§ **Task directions**: Reproduce, exactly and in full, only the lines below from the one containing "theorem ValidAlphabet.two_le (hvalid" through the one containing "is no u64. -/".

§ **Data**:
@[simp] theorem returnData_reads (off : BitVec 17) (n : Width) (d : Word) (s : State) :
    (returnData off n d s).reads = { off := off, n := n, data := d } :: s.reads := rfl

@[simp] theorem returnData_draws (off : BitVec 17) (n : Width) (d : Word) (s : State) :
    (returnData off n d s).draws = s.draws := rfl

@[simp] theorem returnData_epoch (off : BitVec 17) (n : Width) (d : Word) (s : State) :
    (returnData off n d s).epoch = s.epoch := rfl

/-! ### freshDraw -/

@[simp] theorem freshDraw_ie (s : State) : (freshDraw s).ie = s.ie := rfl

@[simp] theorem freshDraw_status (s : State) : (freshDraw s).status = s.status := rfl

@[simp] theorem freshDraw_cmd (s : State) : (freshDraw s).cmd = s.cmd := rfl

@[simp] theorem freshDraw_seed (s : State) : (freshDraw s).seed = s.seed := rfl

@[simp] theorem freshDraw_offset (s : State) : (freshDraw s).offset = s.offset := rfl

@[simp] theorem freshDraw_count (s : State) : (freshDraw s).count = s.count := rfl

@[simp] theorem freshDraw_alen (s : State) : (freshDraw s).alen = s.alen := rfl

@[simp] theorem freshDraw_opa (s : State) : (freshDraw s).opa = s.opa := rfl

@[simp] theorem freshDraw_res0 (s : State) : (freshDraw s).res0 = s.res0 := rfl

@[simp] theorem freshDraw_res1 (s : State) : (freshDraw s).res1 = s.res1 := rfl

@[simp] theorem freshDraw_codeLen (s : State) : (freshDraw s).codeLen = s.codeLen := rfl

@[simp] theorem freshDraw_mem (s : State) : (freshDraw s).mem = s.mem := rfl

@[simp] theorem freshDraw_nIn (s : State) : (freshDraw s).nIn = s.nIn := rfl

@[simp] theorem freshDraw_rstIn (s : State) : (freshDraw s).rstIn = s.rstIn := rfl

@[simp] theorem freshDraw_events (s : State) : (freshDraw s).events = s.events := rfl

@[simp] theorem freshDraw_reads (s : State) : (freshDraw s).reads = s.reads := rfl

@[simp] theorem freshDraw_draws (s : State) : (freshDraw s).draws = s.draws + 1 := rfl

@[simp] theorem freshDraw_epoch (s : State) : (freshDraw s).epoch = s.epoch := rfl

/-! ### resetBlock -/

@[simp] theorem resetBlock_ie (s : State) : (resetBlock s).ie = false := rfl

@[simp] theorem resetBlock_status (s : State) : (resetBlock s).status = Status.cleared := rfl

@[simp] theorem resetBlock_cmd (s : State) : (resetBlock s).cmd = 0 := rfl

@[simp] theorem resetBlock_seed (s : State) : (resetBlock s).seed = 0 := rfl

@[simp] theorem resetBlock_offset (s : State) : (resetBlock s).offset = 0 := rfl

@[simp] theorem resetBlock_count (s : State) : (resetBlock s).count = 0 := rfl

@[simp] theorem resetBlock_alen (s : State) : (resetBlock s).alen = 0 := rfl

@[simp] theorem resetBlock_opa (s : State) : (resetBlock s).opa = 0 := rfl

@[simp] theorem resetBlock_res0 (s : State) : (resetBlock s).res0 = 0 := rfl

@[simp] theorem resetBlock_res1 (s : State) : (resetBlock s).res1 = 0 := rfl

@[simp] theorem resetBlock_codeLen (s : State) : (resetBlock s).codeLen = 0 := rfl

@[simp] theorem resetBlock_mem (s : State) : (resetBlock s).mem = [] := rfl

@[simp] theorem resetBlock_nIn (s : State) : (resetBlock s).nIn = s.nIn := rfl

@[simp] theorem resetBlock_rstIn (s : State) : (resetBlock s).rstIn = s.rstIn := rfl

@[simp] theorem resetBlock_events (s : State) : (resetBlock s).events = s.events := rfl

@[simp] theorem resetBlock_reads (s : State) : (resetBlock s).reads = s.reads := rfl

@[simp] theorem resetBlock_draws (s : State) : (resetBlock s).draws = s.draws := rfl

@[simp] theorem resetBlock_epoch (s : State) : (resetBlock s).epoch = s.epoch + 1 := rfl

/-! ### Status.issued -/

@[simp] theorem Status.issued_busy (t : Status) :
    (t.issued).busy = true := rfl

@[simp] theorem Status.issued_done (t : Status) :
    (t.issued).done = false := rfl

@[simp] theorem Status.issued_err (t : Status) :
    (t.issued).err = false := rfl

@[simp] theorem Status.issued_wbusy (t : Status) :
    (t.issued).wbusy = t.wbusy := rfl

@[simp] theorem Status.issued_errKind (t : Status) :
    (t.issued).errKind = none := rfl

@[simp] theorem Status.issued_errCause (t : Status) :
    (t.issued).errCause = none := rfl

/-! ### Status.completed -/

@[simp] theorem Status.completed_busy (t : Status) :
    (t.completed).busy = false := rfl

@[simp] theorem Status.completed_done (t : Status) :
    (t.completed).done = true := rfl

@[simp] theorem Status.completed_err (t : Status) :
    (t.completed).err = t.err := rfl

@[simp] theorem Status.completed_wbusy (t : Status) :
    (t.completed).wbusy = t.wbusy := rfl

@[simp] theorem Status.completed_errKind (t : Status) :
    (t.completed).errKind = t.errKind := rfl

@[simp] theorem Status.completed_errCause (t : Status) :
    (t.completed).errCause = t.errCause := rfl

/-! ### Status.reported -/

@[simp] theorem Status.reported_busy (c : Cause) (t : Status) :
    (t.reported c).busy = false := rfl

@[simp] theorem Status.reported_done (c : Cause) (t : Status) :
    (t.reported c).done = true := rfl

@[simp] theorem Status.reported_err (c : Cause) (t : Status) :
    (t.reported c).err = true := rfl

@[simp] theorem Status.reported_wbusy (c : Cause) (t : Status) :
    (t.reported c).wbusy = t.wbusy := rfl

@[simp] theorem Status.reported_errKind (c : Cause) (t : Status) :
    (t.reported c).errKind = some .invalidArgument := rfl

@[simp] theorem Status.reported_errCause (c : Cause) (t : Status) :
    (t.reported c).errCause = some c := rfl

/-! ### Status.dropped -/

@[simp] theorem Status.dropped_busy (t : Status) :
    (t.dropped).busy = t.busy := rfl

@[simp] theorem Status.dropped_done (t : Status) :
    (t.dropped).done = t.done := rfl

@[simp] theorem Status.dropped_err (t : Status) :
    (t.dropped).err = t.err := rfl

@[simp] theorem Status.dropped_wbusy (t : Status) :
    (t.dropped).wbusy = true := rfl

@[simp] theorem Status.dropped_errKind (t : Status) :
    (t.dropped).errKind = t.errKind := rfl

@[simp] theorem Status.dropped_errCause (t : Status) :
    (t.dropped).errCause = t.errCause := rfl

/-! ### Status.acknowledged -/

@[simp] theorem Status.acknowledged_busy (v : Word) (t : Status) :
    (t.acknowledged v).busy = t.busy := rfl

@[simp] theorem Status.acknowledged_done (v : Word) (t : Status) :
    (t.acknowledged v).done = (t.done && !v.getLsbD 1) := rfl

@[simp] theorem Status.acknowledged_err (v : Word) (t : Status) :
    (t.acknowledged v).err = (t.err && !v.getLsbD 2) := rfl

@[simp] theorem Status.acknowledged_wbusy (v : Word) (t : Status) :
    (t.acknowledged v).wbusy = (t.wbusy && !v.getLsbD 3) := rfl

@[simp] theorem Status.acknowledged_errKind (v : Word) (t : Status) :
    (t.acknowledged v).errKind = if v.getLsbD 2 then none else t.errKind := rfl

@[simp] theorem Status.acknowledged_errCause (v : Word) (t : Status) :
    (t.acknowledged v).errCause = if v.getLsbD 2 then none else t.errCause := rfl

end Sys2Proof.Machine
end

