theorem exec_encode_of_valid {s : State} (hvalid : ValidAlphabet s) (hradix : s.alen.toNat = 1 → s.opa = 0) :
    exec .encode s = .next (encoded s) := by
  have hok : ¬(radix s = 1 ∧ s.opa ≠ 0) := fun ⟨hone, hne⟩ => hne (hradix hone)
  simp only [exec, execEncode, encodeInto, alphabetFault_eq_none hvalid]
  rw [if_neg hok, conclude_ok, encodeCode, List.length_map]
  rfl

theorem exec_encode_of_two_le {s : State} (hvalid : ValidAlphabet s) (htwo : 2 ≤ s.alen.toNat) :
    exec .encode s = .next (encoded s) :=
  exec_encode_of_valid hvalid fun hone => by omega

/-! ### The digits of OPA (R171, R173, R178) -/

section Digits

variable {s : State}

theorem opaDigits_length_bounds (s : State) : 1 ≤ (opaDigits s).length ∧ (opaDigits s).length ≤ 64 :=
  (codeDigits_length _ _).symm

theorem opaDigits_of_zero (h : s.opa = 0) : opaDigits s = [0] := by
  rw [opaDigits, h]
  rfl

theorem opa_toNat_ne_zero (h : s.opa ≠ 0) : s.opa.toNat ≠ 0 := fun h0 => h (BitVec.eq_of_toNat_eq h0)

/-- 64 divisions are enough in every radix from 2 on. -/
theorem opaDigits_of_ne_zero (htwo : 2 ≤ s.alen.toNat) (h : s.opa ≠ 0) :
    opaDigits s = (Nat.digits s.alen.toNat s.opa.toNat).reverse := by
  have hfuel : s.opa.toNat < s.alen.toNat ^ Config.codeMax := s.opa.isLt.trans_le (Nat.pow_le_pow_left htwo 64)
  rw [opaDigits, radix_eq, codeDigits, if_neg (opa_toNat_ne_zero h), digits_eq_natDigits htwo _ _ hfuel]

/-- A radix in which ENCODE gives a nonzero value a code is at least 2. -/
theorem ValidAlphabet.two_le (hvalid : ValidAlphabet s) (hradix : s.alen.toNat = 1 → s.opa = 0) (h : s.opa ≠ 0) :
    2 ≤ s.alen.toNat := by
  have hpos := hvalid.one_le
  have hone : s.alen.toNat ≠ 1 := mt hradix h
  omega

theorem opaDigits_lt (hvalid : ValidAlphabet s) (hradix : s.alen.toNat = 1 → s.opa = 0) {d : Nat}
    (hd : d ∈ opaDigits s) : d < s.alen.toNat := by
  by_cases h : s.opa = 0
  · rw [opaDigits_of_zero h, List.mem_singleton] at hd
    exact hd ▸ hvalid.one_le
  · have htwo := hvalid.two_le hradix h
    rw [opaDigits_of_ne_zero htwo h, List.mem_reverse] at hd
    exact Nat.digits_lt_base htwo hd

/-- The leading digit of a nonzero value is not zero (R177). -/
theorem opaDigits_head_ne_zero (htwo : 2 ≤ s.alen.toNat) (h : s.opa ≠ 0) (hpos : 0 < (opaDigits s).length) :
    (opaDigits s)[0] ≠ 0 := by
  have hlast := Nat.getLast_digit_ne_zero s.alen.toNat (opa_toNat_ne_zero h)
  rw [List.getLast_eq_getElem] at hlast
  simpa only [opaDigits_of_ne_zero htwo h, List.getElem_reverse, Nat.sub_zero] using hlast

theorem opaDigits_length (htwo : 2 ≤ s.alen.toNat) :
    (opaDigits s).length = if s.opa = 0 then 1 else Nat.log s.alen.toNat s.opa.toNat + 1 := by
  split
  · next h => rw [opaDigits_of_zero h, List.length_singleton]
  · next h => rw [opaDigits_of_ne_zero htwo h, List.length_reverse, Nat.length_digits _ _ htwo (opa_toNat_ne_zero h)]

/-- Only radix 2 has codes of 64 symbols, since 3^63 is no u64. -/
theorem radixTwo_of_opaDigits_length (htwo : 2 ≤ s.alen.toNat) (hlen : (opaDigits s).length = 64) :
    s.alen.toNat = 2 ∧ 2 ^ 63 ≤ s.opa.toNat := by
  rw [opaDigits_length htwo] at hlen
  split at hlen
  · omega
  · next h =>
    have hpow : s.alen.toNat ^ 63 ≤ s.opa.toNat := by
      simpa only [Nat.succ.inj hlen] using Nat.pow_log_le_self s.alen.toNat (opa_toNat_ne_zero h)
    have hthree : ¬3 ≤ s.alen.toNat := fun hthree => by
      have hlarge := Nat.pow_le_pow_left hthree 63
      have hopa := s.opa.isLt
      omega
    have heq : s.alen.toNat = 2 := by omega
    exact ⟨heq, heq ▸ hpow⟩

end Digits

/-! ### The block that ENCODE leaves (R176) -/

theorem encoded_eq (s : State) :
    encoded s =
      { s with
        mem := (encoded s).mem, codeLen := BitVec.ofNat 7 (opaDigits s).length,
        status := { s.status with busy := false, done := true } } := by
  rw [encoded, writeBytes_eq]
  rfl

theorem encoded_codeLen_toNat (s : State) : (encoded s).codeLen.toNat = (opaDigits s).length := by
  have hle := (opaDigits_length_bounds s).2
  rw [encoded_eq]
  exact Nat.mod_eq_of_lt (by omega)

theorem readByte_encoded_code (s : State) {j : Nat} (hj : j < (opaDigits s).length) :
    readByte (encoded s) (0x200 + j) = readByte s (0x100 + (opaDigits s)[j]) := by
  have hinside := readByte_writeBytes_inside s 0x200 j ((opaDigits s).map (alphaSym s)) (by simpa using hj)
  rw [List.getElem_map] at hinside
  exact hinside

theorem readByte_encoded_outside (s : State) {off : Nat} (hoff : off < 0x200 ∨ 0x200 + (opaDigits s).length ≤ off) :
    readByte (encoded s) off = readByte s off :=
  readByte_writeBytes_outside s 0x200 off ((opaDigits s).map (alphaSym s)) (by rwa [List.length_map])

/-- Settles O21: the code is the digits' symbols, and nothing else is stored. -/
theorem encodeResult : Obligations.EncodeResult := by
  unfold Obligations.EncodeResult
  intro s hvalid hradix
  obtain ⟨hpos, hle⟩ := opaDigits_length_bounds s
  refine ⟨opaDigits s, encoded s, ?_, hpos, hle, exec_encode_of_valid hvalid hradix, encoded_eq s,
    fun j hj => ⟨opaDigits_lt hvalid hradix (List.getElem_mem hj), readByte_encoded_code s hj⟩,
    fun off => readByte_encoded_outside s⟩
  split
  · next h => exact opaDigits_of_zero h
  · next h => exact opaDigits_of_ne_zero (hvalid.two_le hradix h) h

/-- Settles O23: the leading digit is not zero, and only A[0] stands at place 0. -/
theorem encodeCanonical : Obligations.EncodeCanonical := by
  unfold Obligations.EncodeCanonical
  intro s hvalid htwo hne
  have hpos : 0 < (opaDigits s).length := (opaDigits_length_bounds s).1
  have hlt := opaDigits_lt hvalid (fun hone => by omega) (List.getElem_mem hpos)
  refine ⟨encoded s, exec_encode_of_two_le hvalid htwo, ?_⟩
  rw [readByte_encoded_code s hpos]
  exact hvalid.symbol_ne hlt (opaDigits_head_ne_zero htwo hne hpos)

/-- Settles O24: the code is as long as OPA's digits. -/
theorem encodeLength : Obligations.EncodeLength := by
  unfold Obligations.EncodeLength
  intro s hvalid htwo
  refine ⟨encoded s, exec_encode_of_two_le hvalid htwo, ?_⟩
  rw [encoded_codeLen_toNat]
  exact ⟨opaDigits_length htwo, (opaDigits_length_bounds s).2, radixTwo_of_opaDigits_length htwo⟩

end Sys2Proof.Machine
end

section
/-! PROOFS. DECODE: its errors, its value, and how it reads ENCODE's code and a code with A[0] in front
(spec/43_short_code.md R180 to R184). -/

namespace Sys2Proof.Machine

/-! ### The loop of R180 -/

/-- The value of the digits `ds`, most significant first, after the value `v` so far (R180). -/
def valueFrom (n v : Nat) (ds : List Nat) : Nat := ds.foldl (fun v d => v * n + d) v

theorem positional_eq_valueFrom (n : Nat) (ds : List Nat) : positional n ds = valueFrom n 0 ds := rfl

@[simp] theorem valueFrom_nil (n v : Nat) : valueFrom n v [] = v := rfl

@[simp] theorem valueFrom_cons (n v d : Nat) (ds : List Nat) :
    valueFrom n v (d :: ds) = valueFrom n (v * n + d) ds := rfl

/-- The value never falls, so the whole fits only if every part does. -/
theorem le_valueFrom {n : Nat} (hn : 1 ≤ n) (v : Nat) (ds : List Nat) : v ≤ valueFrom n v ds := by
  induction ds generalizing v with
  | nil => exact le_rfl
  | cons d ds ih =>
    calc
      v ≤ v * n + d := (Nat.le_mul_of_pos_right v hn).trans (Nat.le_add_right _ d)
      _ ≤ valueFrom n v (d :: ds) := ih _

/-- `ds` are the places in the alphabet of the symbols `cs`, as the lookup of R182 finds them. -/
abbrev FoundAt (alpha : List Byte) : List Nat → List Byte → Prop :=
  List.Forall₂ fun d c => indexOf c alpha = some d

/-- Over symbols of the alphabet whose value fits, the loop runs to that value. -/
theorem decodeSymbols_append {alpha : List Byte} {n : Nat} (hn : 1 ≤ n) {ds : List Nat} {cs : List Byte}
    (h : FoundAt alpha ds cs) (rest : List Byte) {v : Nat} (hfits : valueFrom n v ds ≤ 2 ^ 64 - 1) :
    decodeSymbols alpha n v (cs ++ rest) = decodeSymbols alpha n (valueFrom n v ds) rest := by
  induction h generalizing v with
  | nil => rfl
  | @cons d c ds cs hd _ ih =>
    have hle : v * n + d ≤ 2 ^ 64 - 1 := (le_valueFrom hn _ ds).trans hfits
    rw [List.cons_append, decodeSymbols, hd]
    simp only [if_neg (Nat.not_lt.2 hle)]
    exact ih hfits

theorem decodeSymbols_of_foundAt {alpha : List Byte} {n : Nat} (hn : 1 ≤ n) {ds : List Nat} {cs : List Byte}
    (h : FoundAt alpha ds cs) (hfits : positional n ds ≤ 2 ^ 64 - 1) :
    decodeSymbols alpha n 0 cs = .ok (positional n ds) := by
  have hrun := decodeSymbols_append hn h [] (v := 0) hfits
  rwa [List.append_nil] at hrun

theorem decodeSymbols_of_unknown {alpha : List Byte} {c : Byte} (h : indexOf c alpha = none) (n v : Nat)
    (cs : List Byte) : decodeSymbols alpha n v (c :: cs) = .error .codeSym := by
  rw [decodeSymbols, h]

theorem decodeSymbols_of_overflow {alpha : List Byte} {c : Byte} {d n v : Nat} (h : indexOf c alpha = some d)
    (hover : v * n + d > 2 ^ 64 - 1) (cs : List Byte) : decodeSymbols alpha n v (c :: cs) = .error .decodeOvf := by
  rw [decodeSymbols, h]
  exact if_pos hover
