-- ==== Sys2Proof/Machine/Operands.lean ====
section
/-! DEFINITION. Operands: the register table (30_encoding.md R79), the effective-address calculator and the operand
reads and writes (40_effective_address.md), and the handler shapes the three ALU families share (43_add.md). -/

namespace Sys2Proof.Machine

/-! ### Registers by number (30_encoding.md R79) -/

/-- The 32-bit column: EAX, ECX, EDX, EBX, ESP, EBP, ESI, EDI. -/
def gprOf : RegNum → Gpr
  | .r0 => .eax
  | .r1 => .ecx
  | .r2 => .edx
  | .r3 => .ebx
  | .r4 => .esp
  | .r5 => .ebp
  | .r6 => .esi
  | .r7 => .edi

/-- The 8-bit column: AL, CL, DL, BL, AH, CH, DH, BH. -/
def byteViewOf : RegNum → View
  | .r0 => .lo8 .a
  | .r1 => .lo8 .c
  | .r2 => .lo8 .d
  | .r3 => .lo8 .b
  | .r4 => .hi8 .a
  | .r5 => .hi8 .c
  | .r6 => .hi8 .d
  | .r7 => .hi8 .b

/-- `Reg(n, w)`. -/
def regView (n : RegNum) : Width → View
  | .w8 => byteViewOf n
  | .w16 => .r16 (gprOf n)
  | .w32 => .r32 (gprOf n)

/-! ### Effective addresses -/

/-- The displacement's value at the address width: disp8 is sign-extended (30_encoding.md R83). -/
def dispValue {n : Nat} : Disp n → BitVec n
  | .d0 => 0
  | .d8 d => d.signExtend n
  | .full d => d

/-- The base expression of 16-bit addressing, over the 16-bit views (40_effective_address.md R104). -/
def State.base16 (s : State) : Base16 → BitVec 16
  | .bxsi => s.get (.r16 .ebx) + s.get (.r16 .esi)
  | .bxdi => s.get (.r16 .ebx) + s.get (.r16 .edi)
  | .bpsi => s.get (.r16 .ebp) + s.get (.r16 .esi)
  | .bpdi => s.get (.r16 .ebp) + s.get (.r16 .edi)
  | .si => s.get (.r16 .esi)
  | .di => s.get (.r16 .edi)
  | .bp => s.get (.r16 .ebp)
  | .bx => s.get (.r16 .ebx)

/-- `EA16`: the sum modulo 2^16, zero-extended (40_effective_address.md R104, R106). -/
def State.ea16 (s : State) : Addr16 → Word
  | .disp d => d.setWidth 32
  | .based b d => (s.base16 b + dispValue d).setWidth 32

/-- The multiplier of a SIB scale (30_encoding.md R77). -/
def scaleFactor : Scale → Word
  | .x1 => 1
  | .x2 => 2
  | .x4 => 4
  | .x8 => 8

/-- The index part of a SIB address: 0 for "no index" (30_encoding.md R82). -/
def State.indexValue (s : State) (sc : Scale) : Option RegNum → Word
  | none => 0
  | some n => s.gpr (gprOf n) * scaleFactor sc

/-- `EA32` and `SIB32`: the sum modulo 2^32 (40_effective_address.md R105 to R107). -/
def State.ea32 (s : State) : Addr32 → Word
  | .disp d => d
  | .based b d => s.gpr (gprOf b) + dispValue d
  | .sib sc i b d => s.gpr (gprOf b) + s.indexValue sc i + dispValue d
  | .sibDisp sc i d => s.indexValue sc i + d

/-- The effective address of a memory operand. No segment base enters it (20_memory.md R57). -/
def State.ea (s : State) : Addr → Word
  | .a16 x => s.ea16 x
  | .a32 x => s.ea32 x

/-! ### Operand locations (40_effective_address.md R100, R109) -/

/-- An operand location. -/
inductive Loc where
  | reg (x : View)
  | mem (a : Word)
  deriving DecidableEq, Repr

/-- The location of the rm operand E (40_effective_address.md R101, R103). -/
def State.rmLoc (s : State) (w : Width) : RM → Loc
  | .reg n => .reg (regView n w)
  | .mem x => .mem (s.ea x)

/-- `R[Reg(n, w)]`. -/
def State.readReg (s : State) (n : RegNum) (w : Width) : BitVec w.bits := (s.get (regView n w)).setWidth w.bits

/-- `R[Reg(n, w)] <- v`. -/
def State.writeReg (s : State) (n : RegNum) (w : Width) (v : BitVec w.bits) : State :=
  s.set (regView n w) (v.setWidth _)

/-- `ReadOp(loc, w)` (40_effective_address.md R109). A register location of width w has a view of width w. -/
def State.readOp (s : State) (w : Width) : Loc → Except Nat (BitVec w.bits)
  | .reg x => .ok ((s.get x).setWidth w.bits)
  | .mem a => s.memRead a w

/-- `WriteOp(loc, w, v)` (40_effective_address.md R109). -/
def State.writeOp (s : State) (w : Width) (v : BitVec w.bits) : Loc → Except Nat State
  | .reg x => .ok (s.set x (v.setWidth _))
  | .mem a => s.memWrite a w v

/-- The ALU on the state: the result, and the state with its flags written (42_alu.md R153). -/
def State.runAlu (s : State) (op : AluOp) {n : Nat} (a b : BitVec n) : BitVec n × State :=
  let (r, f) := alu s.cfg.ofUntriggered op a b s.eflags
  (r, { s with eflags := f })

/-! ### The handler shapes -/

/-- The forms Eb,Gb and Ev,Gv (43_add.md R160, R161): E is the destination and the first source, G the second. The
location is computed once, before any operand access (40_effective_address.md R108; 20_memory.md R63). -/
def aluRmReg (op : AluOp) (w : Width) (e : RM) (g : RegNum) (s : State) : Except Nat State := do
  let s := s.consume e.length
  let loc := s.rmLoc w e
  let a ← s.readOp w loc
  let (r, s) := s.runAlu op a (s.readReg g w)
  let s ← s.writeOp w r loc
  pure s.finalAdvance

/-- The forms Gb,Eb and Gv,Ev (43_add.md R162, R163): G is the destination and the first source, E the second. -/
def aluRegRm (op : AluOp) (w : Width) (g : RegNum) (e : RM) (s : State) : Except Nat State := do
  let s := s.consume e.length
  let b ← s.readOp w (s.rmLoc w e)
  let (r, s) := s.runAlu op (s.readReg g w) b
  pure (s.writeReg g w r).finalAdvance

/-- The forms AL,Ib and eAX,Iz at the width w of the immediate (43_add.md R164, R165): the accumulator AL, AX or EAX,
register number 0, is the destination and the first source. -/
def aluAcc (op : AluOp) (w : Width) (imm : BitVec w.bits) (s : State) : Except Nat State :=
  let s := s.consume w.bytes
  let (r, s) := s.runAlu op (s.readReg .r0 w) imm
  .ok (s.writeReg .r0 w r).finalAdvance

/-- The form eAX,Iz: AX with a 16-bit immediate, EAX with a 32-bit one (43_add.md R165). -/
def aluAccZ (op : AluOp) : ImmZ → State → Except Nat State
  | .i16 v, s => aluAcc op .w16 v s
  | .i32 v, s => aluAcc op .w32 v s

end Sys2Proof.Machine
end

§ **Written response**:
theorem ValidAlphabet.two_le (hvalid : ValidAlphabet s) (hradix : s.alen.toNat = 1 → s.opa = 0) (h : s.opa ≠ 0) :
    2 ≤ s.alen.toNat := by
  have hpos := hvalid.one_le
  have hone : s.alen.toNat ≠ 1 := mt hradix h
  omega

theorem opaDigits_lt (hvalid : ValidAlphabet s) (hradix : s.alen.toNat = 1 → s.opa = 0) {d : Nat}
    (hd : d ∈ opaDigits s) : d < s.alen.toNat := by
  by_cases h : s.opa = 0
  · rw [opaDigits_of_zero h, List.mem_singleton] at hd
    exact hd ▸ hvalid.one_le
  · have htwo := hvalid.two_le hradix h
    rw [opaDigits_of_ne_zero htwo h, List.mem_reverse] at hd
    exact Nat.digits_lt_base htwo hd

/-- The leading digit of a nonzero value is not zero (R177). -/
theorem opaDigits_head_ne_zero (htwo : 2 ≤ s.alen.toNat) (h : s.opa ≠ 0) (hpos : 0 < (opaDigits s).length) :
    (opaDigits s)[0] ≠ 0 := by
  have hlast := Nat.getLast_digit_ne_zero s.alen.toNat (opa_toNat_ne_zero h)
  rw [List.getLast_eq_getElem] at hlast
  simpa only [opaDigits_of_ne_zero htwo h, List.getElem_reverse, Nat.sub_zero] using hlast

theorem opaDigits_length (htwo : 2 ≤ s.alen.toNat) :
    (opaDigits s).length = if s.opa = 0 then 1 else Nat.log s.alen.toNat s.opa.toNat + 1 := by
  split
  · next h => rw [opaDigits_of_zero h, List.length_singleton]
  · next h => rw [opaDigits_of_ne_zero htwo h, List.length_reverse, Nat.length_digits _ _ htwo (opa_toNat_ne_zero h)]

/-- Only radix 2 has codes of 64 symbols, since 3^63 is no u64. -/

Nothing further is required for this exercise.